Queen consort of the Belgians
- Tenure: 23 December 1909 – 17 February 1934
- Born: Duchess Elisabeth in Bavaria 25 July 1876 Possenhofen Castle, Germany
- Died: 23 November 1965 (aged 89) Brussels, Belgium
- Burial: Church of Our Lady of Laeken
- Spouse: Albert I of Belgium ​ ​(m. 1900; died 1934)​
- Issue: Leopold III of Belgium; Prince Charles, Count of Flanders; Marie-José, Queen of Italy;

Names
- Elisabeth Gabriele Valérie Marie
- House: Wittelsbach
- Father: Duke Karl Theodor in Bavaria
- Mother: Infanta Maria José of Portugal
- Signature: Elisabeth of Bavaria's signature

= Elisabeth of Bavaria, Queen of the Belgians =

Queen of the Belgians from 1909 to 1934

Elisabeth of Bavaria (Elisabeth Gabriele Valérie Marie; 25 July 1876 – 23 November 1965) was Queen of the Belgians from 23 December 1909 to 17 February 1934 as the wife of King Albert I, and a duchess in Bavaria by birth. She was the mother of King Leopold III of Belgium and of Queen Marie-José of Italy.

==Family==

She was born in Possenhofen Castle. Her father was Duke Karl Theodor in Bavaria, head of a cadet branch of the Bavarian royal family, and an ophthalmologist. She was named after her paternal aunt, Empress Elisabeth of Austria, better known as Sisi. Her mother was Infanta Maria José of Portugal, daughter of exiled Miguel I of Portugal. Charlotte, Grand Duchess of Luxembourg, Empress Zita, the last Empress of Austria and Queen of Hungary, and Prince Felix of Bourbon-Parma, husband of Grand Duchess Charlotte and brother of Empress Zita, were among Elisabeth's first cousins.

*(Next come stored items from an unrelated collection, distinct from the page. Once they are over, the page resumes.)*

-- ==== Sys2Proof/Proofs/PadFrames.lean ====
section
/-! PROOF. Complete pad-link frames (spec/03_pad_links_and_staging_queues.md): what a receiving link does with one, and the IDLE frame. -/

namespace Sys2Proof.Machine

open Sys2Proof.Safety

/-- A link that is IN_FRAME counts the frame its end delimiter completes, then decodes it (R31, R33). -/
theorem exec_padFrameComplete_of_receiving {s : State} {i : Fin 24} (h : Receiving s i) (words : List Word) :
    exec (.padFrameComplete i words) s = .next (decodeFrame i words (frameCounted i s)) := by
  obtain ⟨held, link, inFrame⟩ := h
  have takes : receives s i = true ∧ (source s i).framing = .inFrame := ⟨by simp [receives, held, link], inFrame⟩
  calc exec (.padFrameComplete i words) s
      = .next (if receives s i ∧ (source s i).framing = .inFrame then decodeFrame i words (countFrame i s) else s) := rfl
    _ = .next (decodeFrame i words (countFrame i s)) := by rw [if_pos takes]
    _ = .next (decodeFrame i words (frameCounted i s)) := rfl

/-- A frame that decodes as `b` is taken as `b`, with the outcome of the check of its last word (R32, R33). -/
theorem decodeFrame_of_decodePad {s : State} {body : List Word} {c : Word} {b : PadBody} (i : Fin 24)
    (h : decodePad s.settings.ol 1 true (body ++ [c]) = some b) :
    decodeFrame i (body ++ [c]) s = takeBody i (checkGood body c) b s := by
  simp only [decodeFrame, h, checkPasses_concat]

/-- Past the check an IDLE body leaves the state alone (R36). -/
theorem takeBody_idle (i : Fin 24) (good : Bool) (s : State) :
    takeBody i good .idle s = if good then s else checkFailureCounted i s := by
  cases good with
  | true => rfl
  | false => rfl

/-- Settles O15: an IDLE frame decodes as IDLE, so the count of the frame and the outcome of its check are all that is left. -/
theorem idleFrameHasNoFurtherEffect : Obligations.IdleFrameHasNoFurtherEffect := by
  intro s i reserved c receiving
  have decodes : decodePad (frameCounted i s).settings.ol 1 true (idleBody reserved ++ [c]) = some .idle :=
    decodePad_idleBody 1 reserved [c] rfl
  rw [exec_padFrameComplete_of_receiving receiving, decodeFrame_of_decodePad i decodes, takeBody_idle]

end Sys2Proof.Machine
end

section
/-! PROOF. The highest pending condition (spec/10_conditions_and_the_alert_line.md): what the walk over the codes in default order
selects. -/

namespace Sys2Proof.Machine

/-- R169's order: `best` is a condition's code, and `k` has a lesser level than it, or the same level and no lower code. -/
def NotAbove (s : State) (best k : Nat) : Prop :=
  best ≠ 0 ∧ levelOf s.settings k ≤ levelOf s.settings best ∧ (levelOf s.settings k = levelOf s.settings best → best ≤ k)

/-- `best` is R169's choice among `codes`: code 0 or a pending one of them, with no pending one of them above it. -/
structure HighestAmong (s : State) (codes : List Nat) (best : Nat) : Prop where
  selected : best = 0 ∨ best ∈ codes ∧ (pendingSet s).getLsbD best = true
  notAbove : ∀ k ∈ codes, (pendingSet s).getLsbD k = true → NotAbove s best k

/-- A code that is not pending leaves the best so far. -/
theorem higher_of_not_pending {s : State} {k : Nat} (best : Nat) (h : (pendingSet s).getLsbD k = false) : higher s best k = best := by
  simp [higher, h]

/-- A pending code replaces code 0 and a best of a lesser level. -/
theorem higher_of_wins {s : State} {best k : Nat} (pending : (pendingSet s).getLsbD k = true)
    (wins : best = 0 ∨ levelOf s.settings best < levelOf s.settings k) : higher s best k = k := by
  simp [higher, pending, wins]

/-- A code of no greater level leaves the best so far, when there is one. -/
theorem higher_of_level_le {s : State} {best k : Nat} (found : best ≠ 0) (le : levelOf s.settings k ≤ levelOf s.settings best) :
    higher s best k = best := by
  simp [higher, found, le]

/-- The best so far stays when the next code, if pending, is not above it. -/
theorem HighestAmong.concat_keeping {s : State} {codes : List Nat} {best k : Nat} (h : HighestAmong s codes best)
    (notAbove : (pendingSet s).getLsbD k = true → NotAbove s best k) : HighestAmong s (codes ++ [k]) best where
  selected := h.selected.imp_right fun ⟨mem, pending⟩ => ⟨List.mem_append_left _ mem, pending⟩
  notAbove j hj pending := by
    obtain hj | rfl := List.mem_append.1 hj |>.imp_right List.mem_singleton.1
    · exact h.notAbove j hj pending
    · exact notAbove pending
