-- ==== Sys2Proof/Machine/Core.lean ====
section
/-! DEFINITION. The machine as the host's interface reads it. -/

def Sys2Proof.core : Host.Core :=
  { State := Sys2Proof.Machine.State, Fault := Sys2Proof.Machine.Fault, Refusal := Sys2Proof.Machine.Refusal,
    step := Sys2Proof.Machine.step, reset := Sys2Proof.Machine.State.reset }
end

An artist himself, Duke Karl-Theodor cultivated the artistic tastes of his family and Elisabeth was raised with a deep love for painting, music and sculpture. At her father's clinic, where her mother assisted him as a nurse, Elisabeth obtained exposure to productive labor and to human suffering, unusual for a princess of that time.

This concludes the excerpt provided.